- **WORK TASK**
Each line with the string "execTake" is to be copied from the records below.

Segment Start: SUPPLIED INFORMATION

-- ==== Sys2Proof/Machine/Handoff.lean ====
section
/-! DEFINITION. Machine/Handoff.lean: the commands `NOP` and `TAKE` (spec R170 to R173). -/

namespace Sys2Proof.Machine

/-- `NOP` (R170): "the state after equals the state before". -/
def execNop (s : State) : Host.Outcome State Fault Refusal := .next s

/-- `TAKE` (R171, R172, R173). -/
def execTake (s : State) : Host.Outcome State Fault Refusal :=
  match s.wave with
  | none => .fault .noWave
  | some W => .next (handOver W s)

end Sys2Proof.Machine
end

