-- ==== Sys2Proof/Laws/Synthesizer.lean ====
section
/-! SUPPORT. Laws/Synthesizer.lean: what the synthesizer's and the hand-off's operations can do, said once, and the arithmetic of
one pulse pair. -/

namespace Sys2Proof.Machine

/-- `low(s)` never exceeds the second, for a symbol value (R145: "the subtraction never goes negative"). -/
theorem lowTicks_le (T s : Nat) (hs : s ≤ 3) : lowTicks T s ≤ T := by
  have h : T * (s + 1) ≤ T * 4 := Nat.mul_le_mul_left _ (by omega)
  simp only [lowTicks]
  omega

@[simp] theorem totalTicks_nil : totalTicks [] = 0 := rfl

@[simp] theorem totalTicks_cons (g : Segment) (W : Waveform) : totalTicks (g :: W) = g.dur + totalTicks W := by
  simp [totalTicks]

theorem totalTicks_append (U W : Waveform) : totalTicks (U ++ W) = totalTicks U + totalTicks W := by
  simp [totalTicks]

@[simp] theorem pulsePair_length (T s : Nat) : (pulsePair T s).length = 2 := rfl

@[simp] theorem symbols_length (F : Frame) : (symbols F).length = 19 := by simp [symbols]

theorem symbol_le (x : Symbol) : x.toNat ≤ 3 := by have := x.isLt; omega

/-- Segments of a run of pulse pairs. -/
theorem pairs_length (T : Nat) (xs : List Symbol) :
    (xs.flatMap fun x => pulsePair T x.toNat).length = 2 * xs.length := by
  induction xs with
  | nil => rfl
  | cons x xs ih => simp only [List.flatMap_cons, List.length_append, pulsePair_length, ih, List.length_cons]; omega

/-- A level inside the first segment. -/
theorem level_cons_lt {g : Segment} {W : Waveform} {x : Nat} (h : x < g.dur) : level (g :: W) x = some g.lvl := by
  simp [level, h]

/-- A level after the first segment. -/
theorem level_cons_ge {g : Segment} {W : Waveform} {x : Nat} (h : g.dur ≤ x) :
    level (g :: W) x = level W (x - g.dur) := by
  simp [level, Nat.not_lt.2 h]

/-- Everything `SYNTH` can do when it answers a next state. -/
theorem execSynth_next {s t : State} (h : execSynth s = .next t) :
    ∃ F, s.frame = some F ∧ t = writeWave (synthesize s.cfg.T F) s := by
  unfold execSynth at h
  split at h
  · cases h
  · cases h; exact ⟨_, ‹_›, rfl⟩

/-- Everything `TAKE` can do when it answers a next state. -/
theorem execTake_next {s t : State} (h : execTake s = .next t) :
    ∃ W, s.wave = some W ∧ t = handOver W s := by
  unfold execTake at h
  split at h
  · cases h
  · cases h; exact ⟨_, ‹_›, rfl⟩

end Sys2Proof.Machine
end

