/-- Settles O55: a slice of two bits at `2 * (18 - i)` is a digit to the base 4. -/
theorem symbolsAreTheFramesBitPairs : Obligations.SymbolsAreTheFramesBitPairs := by
  unfold Obligations.SymbolsAreTheFramesBitPairs
  intro F
  refine ⟨symbols_length F, fun i hi => ⟨symbols_getElem? F hi, ?_⟩⟩
  have hplace : 36 - 2 * i = 2 * (18 - i) := by omega
  rw [toNat_extractLsb', hplace, Nat.pow_mul]
  rfl

end Sys2Proof.Machine

/-! ## O33, O35, O38: the arithmetic of one pulse pair (R141 to R145, R149, R154) -/
namespace Sys2Proof.Machine

/-- The pair of a symbol value, with the factor in front as R142 to R145 write it. -/
theorem pulsePair_eq (T s : Nat) :
    pulsePair T s = [{ lvl := .low, dur := (s + 1) * T / 10 }, { lvl := .high, dur := T - (s + 1) * T / 10 }] := by
  rw [pulsePair, highTicks, lowTicks, Nat.mul_comm T]

/-- Symbol value 0, whose factor R142 does not write. -/
theorem pulsePair_zero (T : Nat) :
    pulsePair T 0 = [{ lvl := .low, dur := T / 10 }, { lvl := .high, dur := T - T / 10 }] := by
  rw [pulsePair_eq, Nat.zero_add, Nat.one_mul]

/-- Settles O33, by the pair of each symbol value; the worked numbers are evaluated. -/
theorem pulsePairsOfTheFourSymbols : Obligations.PulsePairsOfTheFourSymbols := by
  unfold Obligations.PulsePairsOfTheFourSymbols
  refine ⟨fun T => ⟨pulsePair_zero T, pulsePair_eq T 1, pulsePair_eq T 2, pulsePair_eq T 3, ?_, ?_, ?_⟩,
    rfl, rfl, rfl, rfl, rfl⟩
  · exact fun hT => Nat.div_pos hT (by decide)
  · exact Nat.mul_div_le (4 * T) 10
  · omega

/-- The two halves of a pair are one second: the second is got by subtraction (R141, R149). -/
theorem lowTicks_add_highTicks (T : Nat) {s : Nat} (hs : s ≤ 3) : lowTicks T s + highTicks T s = T :=
  Nat.add_sub_of_le (lowTicks_le T s hs)

/-- From ten ticks a second on, the next symbol value adds at least one tick of carrier. -/
theorem lowTicks_strictMono {T : Nat} (hT : 10 ≤ T) : StrictMono (lowTicks T) :=
  strictMono_nat_of_lt_succ fun s => by
    have hproduct : T * (s + 1 + 1) = T * (s + 1) + T := Nat.mul_succ T (s + 1)
    simp only [lowTicks]
    omega

theorem lowTicks_pos {T : Nat} (hT : 10 ≤ T) (s : Nat) : 1 ≤ lowTicks T s :=
  Nat.div_pos (hT.trans (Nat.le_mul_of_pos_right T s.succ_pos)) (by decide)

/-- Symbol value 3 has the longest carrier (R145). -/
theorem lowTicks_le_four_tenths {T s : Nat} (hT : 10 ≤ T) (hs : s ≤ 3) : lowTicks T s ≤ 4 * T / 10 := by
  have hlongest : lowTicks T s ≤ lowTicks T 3 := (lowTicks_strictMono hT).monotone hs
  rwa [lowTicks, lowTicks, Nat.mul_comm T (3 + 1)] at hlongest

/-- Settles O35: the low durations grow strictly with the symbol value, up to four tenths of a second. -/
theorem pulsePairSumsToOneSecond : Obligations.PulsePairSumsToOneSecond := by
  unfold Obligations.PulsePairSumsToOneSecond
  intro c x
  obtain ⟨hT, -, -⟩ := c.wf
  have hlow := lowTicks_le_four_tenths hT (symbol_le x)
  have hhigh : c.T - 4 * c.T / 10 ≤ highTicks c.T x.toNat := Nat.sub_le_sub_left hlow c.T
  exact ⟨lowTicks_add_highTicks c.T (symbol_le x), lowTicks_pos hT _, hlow, hhigh, by omega,
    fun y hxy => lowTicks_strictMono hT hxy⟩

/-- With `n` ticks in a tenth of a second the division by ten leaves nothing over. -/
theorem lowTicks_ten_mul (n s : Nat) : lowTicks (10 * n) s = (s + 1) * n := by
  rw [lowTicks, Nat.mul_assoc, Nat.mul_div_cancel_left _ (by decide), Nat.mul_comm]

theorem highTicks_ten_mul (n s : Nat) : highTicks (10 * n) s = (9 - s) * n := by
  rw [highTicks, lowTicks_ten_mul, ← Nat.sub_mul, Nat.add_comm, Nat.sub_add_eq]

/-- Settles O38: a multiple of ten divides exactly, and a floor is short by less than the divisor. -/
theorem tenthsAreExactWhenTenDividesT : Obligations.TenthsAreExactWhenTenDividesT := by
  unfold Obligations.TenthsAreExactWhenTenDividesT
  intro c x
  refine ⟨fun hdvd => ?_, ?_⟩
  · obtain ⟨n, hn⟩ := hdvd
    rw [hn, Nat.mul_div_cancel_left _ (by decide)]
    exact ⟨lowTicks_ten_mul n _, highTicks_ten_mul n _⟩
  · rw [lowTicks, Nat.mul_comm c.T]
    exact ⟨Nat.mul_div_le _ 10, Nat.lt_mul_div_succ _ (by decide)⟩

end Sys2Proof.Machine

/-! ## O36, O37, O39, O40: the waveform of a frame (R149 to R153) -/
namespace Sys2Proof.Machine

/-! ### The length in ticks and the start of each second (R150) -/

theorem totalTicks_pulsePair (T : Nat) {s : Nat} (hs : s ≤ 3) : totalTicks (pulsePair T s) = T := by
  simpa [pulsePair] using lowTicks_add_highTicks T hs

/-- Every pair lasts one second, whatever its symbol. -/
theorem totalTicks_pairs (T : Nat) (xs : List Symbol) :
    totalTicks (xs.flatMap fun x => pulsePair T x.toNat) = xs.length * T := by
  induction xs with
  | nil => simp
  | cons x xs ih =>
    rw [List.flatMap_cons, totalTicks_append, totalTicks_pulsePair T (symbol_le x), ih, List.length_cons, Nat.succ_mul,
      Nat.add_comm]
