-- ==== Sys2Proof/Laws/State.lean ====
section
/-! SUPPORT. One lemma per field per update of the state, each true by rfl, so that no proof unfolds a record update. -/

namespace Sys2Proof.Machine.State

variable (s : State)

/-! ### setReg -/

@[simp] theorem setReg_V (x : RegIdx) (b : Byte) : (s.setReg x b).V = s.V.set x b := rfl
@[simp] theorem setReg_I (x : RegIdx) (b : Byte) : (s.setReg x b).I = s.I := rfl
@[simp] theorem setReg_pc (x : RegIdx) (b : Byte) : (s.setReg x b).pc = s.pc := rfl
@[simp] theorem setReg_sp (x : RegIdx) (b : Byte) : (s.setReg x b).sp = s.sp := rfl
@[simp] theorem setReg_stack (x : RegIdx) (b : Byte) : (s.setReg x b).stack = s.stack := rfl
@[simp] theorem setReg_DT (x : RegIdx) (b : Byte) : (s.setReg x b).DT = s.DT := rfl
@[simp] theorem setReg_ST (x : RegIdx) (b : Byte) : (s.setReg x b).ST = s.ST := rfl
@[simp] theorem setReg_mem (x : RegIdx) (b : Byte) : (s.setReg x b).mem = s.mem := rfl
@[simp] theorem setReg_fb (x : RegIdx) (b : Byte) : (s.setReg x b).fb = s.fb := rfl
@[simp] theorem setReg_key (x : RegIdx) (b : Byte) : (s.setReg x b).key = s.key := rfl
@[simp] theorem setReg_run (x : RegIdx) (b : Byte) : (s.setReg x b).run = s.run := rfl
@[simp] theorem setReg_kx (x : RegIdx) (b : Byte) : (s.setReg x b).kx = s.kx := rfl
@[simp] theorem setReg_faultCause (x : RegIdx) (b : Byte) : (s.setReg x b).faultCause = s.faultCause := rfl
@[simp] theorem setReg_faultInfo (x : RegIdx) (b : Byte) : (s.setReg x b).faultInfo = s.faultInfo := rfl
@[simp] theorem setReg_rng (x : RegIdx) (b : Byte) : (s.setReg x b).rng = s.rng := rfl
@[simp] theorem setReg_fontBase (x : RegIdx) (b : Byte) : (s.setReg x b).fontBase = s.fontBase := rfl

/-! ### setI -/

@[simp] theorem setI_V (a : Word) : (s.setI a).V = s.V := rfl
@[simp] theorem setI_I (a : Word) : (s.setI a).I = a := rfl
@[simp] theorem setI_pc (a : Word) : (s.setI a).pc = s.pc := rfl
@[simp] theorem setI_sp (a : Word) : (s.setI a).sp = s.sp := rfl
@[simp] theorem setI_stack (a : Word) : (s.setI a).stack = s.stack := rfl
@[simp] theorem setI_DT (a : Word) : (s.setI a).DT = s.DT := rfl
@[simp] theorem setI_ST (a : Word) : (s.setI a).ST = s.ST := rfl
@[simp] theorem setI_mem (a : Word) : (s.setI a).mem = s.mem := rfl
@[simp] theorem setI_fb (a : Word) : (s.setI a).fb = s.fb := rfl
@[simp] theorem setI_key (a : Word) : (s.setI a).key = s.key := rfl
@[simp] theorem setI_run (a : Word) : (s.setI a).run = s.run := rfl
@[simp] theorem setI_kx (a : Word) : (s.setI a).kx = s.kx := rfl
@[simp] theorem setI_faultCause (a : Word) : (s.setI a).faultCause = s.faultCause := rfl
@[simp] theorem setI_faultInfo (a : Word) : (s.setI a).faultInfo = s.faultInfo := rfl
@[simp] theorem setI_rng (a : Word) : (s.setI a).rng = s.rng := rfl
@[simp] theorem setI_fontBase (a : Word) : (s.setI a).fontBase = s.fontBase := rfl

/-! ### jump -/

@[simp] theorem jump_V (t : Word) : (s.jump t).V = s.V := rfl
@[simp] theorem jump_I (t : Word) : (s.jump t).I = s.I := rfl
@[simp] theorem jump_pc (t : Word) : (s.jump t).pc = t := rfl
@[simp] theorem jump_sp (t : Word) : (s.jump t).sp = s.sp := rfl
@[simp] theorem jump_stack (t : Word) : (s.jump t).stack = s.stack := rfl
@[simp] theorem jump_DT (t : Word) : (s.jump t).DT = s.DT := rfl
@[simp] theorem jump_ST (t : Word) : (s.jump t).ST = s.ST := rfl
@[simp] theorem jump_mem (t : Word) : (s.jump t).mem = s.mem := rfl
@[simp] theorem jump_fb (t : Word) : (s.jump t).fb = s.fb := rfl
@[simp] theorem jump_key (t : Word) : (s.jump t).key = s.key := rfl
@[simp] theorem jump_run (t : Word) : (s.jump t).run = s.run := rfl
@[simp] theorem jump_kx (t : Word) : (s.jump t).kx = s.kx := rfl
@[simp] theorem jump_faultCause (t : Word) : (s.jump t).faultCause = s.faultCause := rfl
@[simp] theorem jump_faultInfo (t : Word) : (s.jump t).faultInfo = s.faultInfo := rfl
@[simp] theorem jump_rng (t : Word) : (s.jump t).rng = s.rng := rfl
@[simp] theorem jump_fontBase (t : Word) : (s.jump t).fontBase = s.fontBase := rfl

Segment End: SUPPLIED INFORMATION

- **WRITTEN SOLUTION**
def execTake (s : State) : Host.Outcome State Fault Refusal :=
theorem execTake_next {s t : State} (h : execTake s = .next t) :
  unfold execTake at h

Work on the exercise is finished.